### What to do:
Give back exactly the stretch of data below from the line holding "poison | badTarget" through the line holding "lot, the values", both ends included, and leave the remaining lines out.

** Material for this exercise follows **

-- ==== Sys2Proof/Tests/Slice0.lean ====
section
/-! SUPPORT. Tests of the model, each about one instruction or one check, and a witness for the hypotheses of each
obligation.  Expected values come from the encoding tables of `30_encoding.md` and the vectors of
`95_test_vectors.md`, whose numbers (K5, T1, X1, ...) the docstrings name. -/

namespace Sys2Proof.Tests

set_option Elab.async false

open Sys2Proof Sys2Proof.Machine

/-! ### Helpers -/

/-- The `n` bits of a number, most significant first. -/
def nbits (n v : Nat) : List Bit := (List.range n).map fun i => v.testBit (n - 1 - i)

/-- A queue of capacity `N` with head position `r` that holds a sequence. -/
def holds (N r : Nat) (bits : List Bit) : Queue :=
  { slots := (bits.zipIdx).foldl (fun t e => tablePut t ((r + e.2) % N) e.1) []
    rpos := r
    wpos := (r + bits.length) % N
    count := bits.length }

/-- A device made by `create d, 9600, 8, 1, 1`, ready, with these sequences queued. -/
def dev (tx rx : List Bit) : Device := { newDevice 9600 8 1 1 with clock := 0, tx := holds 128 0 tx, rx := holds 16 0 rx }

/-- Two linked devices, 0 and 1. -/
def pair (d0 d1 : Device) : State :=
  { State.reset with dev := [(0, { d0 with peer := some 1 }), (1, { d1 with peer := some 0 })] }

/-- One device with no peer, and a free slot 1. -/
def alone (d0 : Device) : State := { State.reset with dev := [(0, d0)] }

/-- The default parameters with a transmit queue of 4 bits. -/
def smallParams : Params := { Config.defaultParams with nTx := 4 }

/-- One device whose transmit queue of capacity 4 is `q`. -/
def small (q : Queue) : State := { State.build smallParams with dev := [(0, { newDevice 9600 8 1 1 with tx := q })] }

/-- What an observation gives after an operation that answers a next state. -/
def after {α : Type} (o : Host.Outcome State Fault Refusal) (f : State → α) : Option α :=
  match o with
  | .next s => some (f s)
  | .fault _ => none
  | .refused _ => none

/-- What a field of a device slot gives. -/
def field {α : Type} (d : Nat) (f : Device → α) (s : State) : Option α := (devAt s d).map f

/-! ### Well-formedness: an ill-formed term for each check is refused -/

theorem test_wf_enqueue_too_long : (Instr.enqueueTransmit 0 (List.replicate (2 ^ 32) false)).wf = false := by
  simp [Instr.wf, -List.reduceReplicate]

theorem test_wf_bytesToBits_too_long : (Instr.bytesToBits (List.replicate (2 ^ 32) 0)).wf = false := by
  simp [Instr.wf, -List.reduceReplicate]

theorem test_wf_bitsToByte_too_long : (Instr.bitsToByte (List.replicate (2 ^ 32) true)).wf = false := by
  simp [Instr.wf, -List.reduceReplicate]

theorem test_wf_accepts : (Instr.enqueueTransmit 15 (nbits 33 0x1FFFFFFFF)).wf = true := by decide

/-! ### Decoding: words written out from R61, R63, R67, R75 and R82, one for each row of the opcode map -/

theorem test_decode_createDevice :
    decode ⟨0b0000000100010000, [9600, 8, 1, 1]⟩ = .ok (.createDevice 1 9600 8 1 1) := by decide

theorem test_decode_connect : decode ⟨0b0000001000000001, []⟩ = .ok (.connect 0 1) := by decide

/-- N5's neighbour: 33 bits, of which the last is bit 31 of the second word. -/
theorem test_decode_enqueueTransmit :
    decode ⟨0b0000001100000000, [33, 0x48000001, 0x80000000]⟩ =
      .ok (.enqueueTransmit 0 (nbits 32 0x48000001 ++ [true])) := by decide

theorem test_decode_tick : decode ⟨0b0000010000010000, [1, 0x3C0]⟩ = .ok (.tick 1 1 960) := by decide

theorem test_decode_step : decode ⟨0b0000010100010000, []⟩ = .ok (.step 1) := by decide

theorem test_decode_drainReceived : decode ⟨0b0000011011110000, []⟩ = .ok (.drainReceived 15) := by decide

theorem test_decode_isReady : decode ⟨0b0100000000010000, []⟩ = .ok (.isReady 1) := by decide

theorem test_decode_resetClock : decode ⟨0b0100000100000000, []⟩ = .ok (.resetClock 0) := by decide

theorem test_decode_updateState : decode ⟨0b0100001000100000, []⟩ = .ok (.updateState 2) := by decide

theorem test_decode_handleTransmit : decode ⟨0b0100001100010000, []⟩ = .ok (.handleTransmit 1) := by decide

theorem test_decode_handleReceive : decode ⟨0b0100010000010000, []⟩ = .ok (.handleReceive 1) := by decide

theorem test_decode_peerPush : decode ⟨0b0100010101010000, [1]⟩ = .ok (.peerPush 5 true) := by decide

theorem test_decode_qInit : decode ⟨0b1000000000000001, []⟩ = .ok (.qInit 0 .rx) := by decide

theorem test_decode_qPush : decode ⟨0b1000000100110001, [0xFFFFFFFE]⟩ = .ok (.qPush 3 .rx false) := by decide

theorem test_decode_qPop : decode ⟨0b1000001000000000, []⟩ = .ok (.qPop 0 .tx) := by decide

theorem test_decode_qPeek : decode ⟨0b1000001100000001, []⟩ = .ok (.qPeek 0 .rx) := by decide

theorem test_decode_qReset : decode ⟨0b1000010000010000, []⟩ = .ok (.qReset 1 .tx) := by decide

theorem test_decode_qIsEmpty : decode ⟨0b1000010100000001, []⟩ = .ok (.qIsEmpty 0 .rx) := by decide

theorem test_decode_qIsFull : decode ⟨0b1000011000010001, []⟩ = .ok (.qIsFull 1 .rx) := by decide

theorem test_decode_bytesToBits : decode ⟨0b1100000000000000, [2, 0x48, 0x69]⟩ = .ok (.bytesToBits [0x48, 0x69]) := by
  decide

theorem test_decode_bitsToByte :
    decode ⟨0b1100000100000000, [8, 0xA5000000]⟩ = .ok (.bitsToByte [true, false, true, false, false, true, false, true]) := by
  decide

/-- F5, F6, F9 and N5: a reserved field, a reserved OPC, a missing P1, a bit word too few. -/
theorem test_decode_rejects :
    decode ⟨0x0501, []⟩ = .error .reservedField ∧ decode ⟨0x0700, []⟩ = .error .illegalOpcode ∧
    decode ⟨0x3F00, []⟩ = .error .illegalOpcode ∧ decode ⟨0x0400, [1]⟩ = .error .shortPayload ∧
    decode ⟨0x0300, [33, 0xFFFFFFFF]⟩ = .error .shortPayload := by decide

/-- F7 and F8: the port refuses a micro-operation and a helper. -/
theorem test_port_rejects :
    decodeIssue ⟨.port, ⟨0x8100, [1]⟩⟩ = .error .illegalOpcode ∧
    decodeIssue ⟨.port, ⟨0xC000, []⟩⟩ = .error .illegalOpcode := by decide

/-- The bytes of `create 0, 9600, 8, 1, 1` as the vectors write them, with one byte behind. -/
theorem test_decodeBytes :
    decodeBytes [0x01, 0x00, 0, 0, 0x25, 0x80, 0, 0, 0, 8, 0, 0, 0, 1, 0, 0, 0, 1, 0x05] =
      .ok (.createDevice 0 9600 8 1 1, [0x05]) := by decide

/-- R80 and R81: the text forms of E3. -/
theorem test_assemble :
    assembleLine "create 0, 9600, 8, 1, 1     ; a comment".toList = some [.createDevice 0 9600 8 1 1] ∧
    assembleLine "connect 0, 1".toList = some [.connect 0 1] ∧
    assembleLine "tick 1, 1/960".toList = some [.tick 1 1 960] ∧
    assembleLine "send 0, 0x48".toList = some [.enqueueTransmit 0 (nbits 8 0x48)] ∧
    assembleLine "iter 0, 1, 1/960".toList = some [.tick 0 1 960, .tick 1 1 960, .step 0, .step 1] := by decide +kernel

theorem test_decodeTableWord :
    decodeTableWord 80 (0x0410 + 1 <<< 16 + 960 <<< 48) = some (.tick 1 1 960) ∧
    decodeTableWord 16 0x4010 = some (.isReady 1) ∧ decodeTableWord 16 0x0501 = none := by decide
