/-- A slot as it arrives on a link: header, MASK, data lane and the check bits received with each lane (R180, R193).
On a compute-die ring the check fields hold the lane's parity bits. -/
structure Slot where
  header : BitVec 128
  mask : Word
  data : Bytes
  ctlCheck : BitVec 16
  dataCheck : BitVec 16
deriving DecidableEq, Repr

/-- A sideband frame as received (R200). Its TYPE is the row's, unless `typ` holds another one; `back` tells that it came in the
direction opposite to the row's. -/
structure SbFrame where
  seq : Byte
  payload : Bytes
  crc : BitVec 16
  typ : Option Byte := none
  back : Bool := false
deriving DecidableEq, Repr

/-- One end of a link that carries Weld flits: the hub or die end of bundle k of a die's port, or a cascade link
(R203, R464). -/
inductive LinkEnd where
  | weld (d : Fin 12) (bundle : Fin 4) (atHub : Bool)
  | casc (link : Fin 3)
deriving DecidableEq, Repr

/-- A flit as received (R203, R205), its TYPE given by the row. -/
structure Flit where
  seq : Byte
  ack : Byte
  crvc : BitVec 2
  crtotal : BitVec 6
  first : BitVec 4
  payload : Bytes
  crc : BitVec 32
deriving DecidableEq, Repr

/-- What fires a field retrain (R219). -/
inductive RetrainCause where
  | replayLimit | crcThresh | lockLoss (lanes : BitVec 9) | laneFail (lanes : BitVec 9) | echoMismatch
  | violation | partnerFrame | command
deriving DecidableEq, Repr

/-- What a completed training step found: the lanes that passed the lane test in each direction, and the widths
(0, 4 or 8) announced by the die's end (R214 to R216). -/
structure TrainInfo where
  goodD2H : BitVec 9
  goodH2D : BitVec 9
  dieAnnounce : Nat
  agreed : Bool
deriving DecidableEq, Repr

/-- A device's memory request, as the root port receives it (R351). `xlat` is what the port's IOMMU translates the
address to when its directory mode is a table mode (`none`: a fault). -/
inductive DmaKind where
  | read | write | atomic (op : BitVec 4)
deriving DecidableEq, Repr

/-- A memory request of a device. -/
structure DmaReq where
  rid : BitVec 16
  pasid : Option (BitVec 20)
  kind : DmaKind
  addr : Nat
  len : Nat
  data : Bytes
  enable : Word
  noSnoop : Bool
  ep : Bool
  tag : BitVec 10
  xlat : Option Nat
deriving DecidableEq, Repr

/-- Where a Mordant command comes from (R371, R377). -/
inductive Issuer where
  | mailbox (m : Fin 16)
  | bmc
deriving DecidableEq, Repr

/-- A command cell (R375) without its opcode, which the row fixes: TAG, PLEN, LOT_EXPECT, the seven bytes 5 to 7 and 12 to
15 that must be zero, and the 48 payload bytes. -/
structure CmdCell where
  tag : BitVec 16
  plen : Byte
  lotExpect : BitVec 32
  reserved : Bytes
  payload : Bytes
deriving DecidableEq, Repr

/-- How a block of a compression job ended (R319, R323). Beside it, `xlat` lists what the tables of the integrated endpoints' IOMMU
give when its directory mode is a table mode: IOVA page and physical page; a page that is not listed faults. -/
inductive BlockEvent where
  | done | timeout | ioError | xlateFault | poison | badTarget
deriving DecidableEq, Repr

/-- The straps of R416. -/
structure Straps where
  recoveryN : Bool
  bootSel : BitVec 2
  pkgId : Fin 4
  masterSel : Bool
deriving DecidableEq, Repr

/-- The steps of the start table (R420). -/
inductive StartStep where
  | s2 | s3 | s4 | s5 | s6a | s6b | s6c | s6d | s7 | s8 | s9 | s10 | s11
deriving DecidableEq, Repr

/-- What a completed start step found outside the package's own state: whether each image verifies (step 4), the physical cores
that failed test (step 7), the repair records whose hPPR failed and the channels that did not train (step 6b). -/
structure StartInfo where
  imageAOk : Bool := true
  imageBOk : Bool := true
  coreFail : List (Fin 12 × Fin 24) := []
  hpprFail : List Nat := []
  channelsFailed : List (Fin 32) := []
deriving DecidableEq, Repr

/-- Who takes part in a commit beside this package's Mordant: a die, or another member of the cascade (R402, R404). -/
inductive CommitWho where
  | die (d : Fin 12)
  | member (p : Fin 4)
deriving DecidableEq, Repr

/-- A message of a commit (R401, R404): a frame of a die's sideband, or a member's message in a cascade, with the lot, the values
(REGID, or 0xF000 + hue for a class) and T, of which each kind uses its own. -/
inductive CommitFrame where
  | frame (f : SbFrame)
  | message (lot : BitVec 32) (entries : List (Nat × Word)) (t : Word)
deriving DecidableEq, Repr

/-- A domain that sleeps in PS1 and PS2 (R455). -/
inductive Domain where
  | l2 (c : CoreId)
  | l3 (d : Fin 12)
  | dieRing (d : Fin 12)
  | hubRing (k : Fin 4)
  | pc (n : Fin 64)
  | pipe (p : Fin 8)
deriving DecidableEq, Repr

/-- A PLL whose lock R459 watches. -/
inductive Pll where
  | weld (d : Fin 12) (bundle : Fin 4)
  | die (d : Fin 12)
deriving DecidableEq, Repr

/-- The identity a cascade link receives from its peer (R466). -/
structure CascIdentity where
  pkgId : Fin 4
  masterSel : Bool
  stepping : Byte
  weldVersions : Byte
  ifMajor : Byte
deriving DecidableEq, Repr

/-- The code class a directory scrub read shows (R148). -/
inductive ReadCheck where
  | clean | corrected | uncorrectable
deriving DecidableEq, Repr

/-- The status of a completion TLP (R350). -/
inductive CplStatus where
  | sc | ur | ca
deriving DecidableEq, Repr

** End of Material for this exercise **

### Exercise response:
  | done | timeout | ioError | xlateFault | poison | badTarget
deriving DecidableEq, Repr

/-- The straps of R416. -/
structure Straps where
  recoveryN : Bool
  bootSel : BitVec 2
  pkgId : Fin 4
  masterSel : Bool
deriving DecidableEq, Repr

/-- The steps of the start table (R420). -/
inductive StartStep where
  | s2 | s3 | s4 | s5 | s6a | s6b | s6c | s6d | s7 | s8 | s9 | s10 | s11
deriving DecidableEq, Repr

/-- What a completed start step found outside the package's own state: whether each image verifies (step 4), the physical cores
that failed test (step 7), the repair records whose hPPR failed and the channels that did not train (step 6b). -/
structure StartInfo where
  imageAOk : Bool := true
  imageBOk : Bool := true
  coreFail : List (Fin 12 × Fin 24) := []
  hpprFail : List Nat := []
  channelsFailed : List (Fin 32) := []
deriving DecidableEq, Repr

/-- Who takes part in a commit beside this package's Mordant: a die, or another member of the cascade (R402, R404). -/
inductive CommitWho where
  | die (d : Fin 12)
  | member (p : Fin 4)
deriving DecidableEq, Repr

/-- A message of a commit (R401, R404): a frame of a die's sideband, or a member's message in a cascade, with the lot, the values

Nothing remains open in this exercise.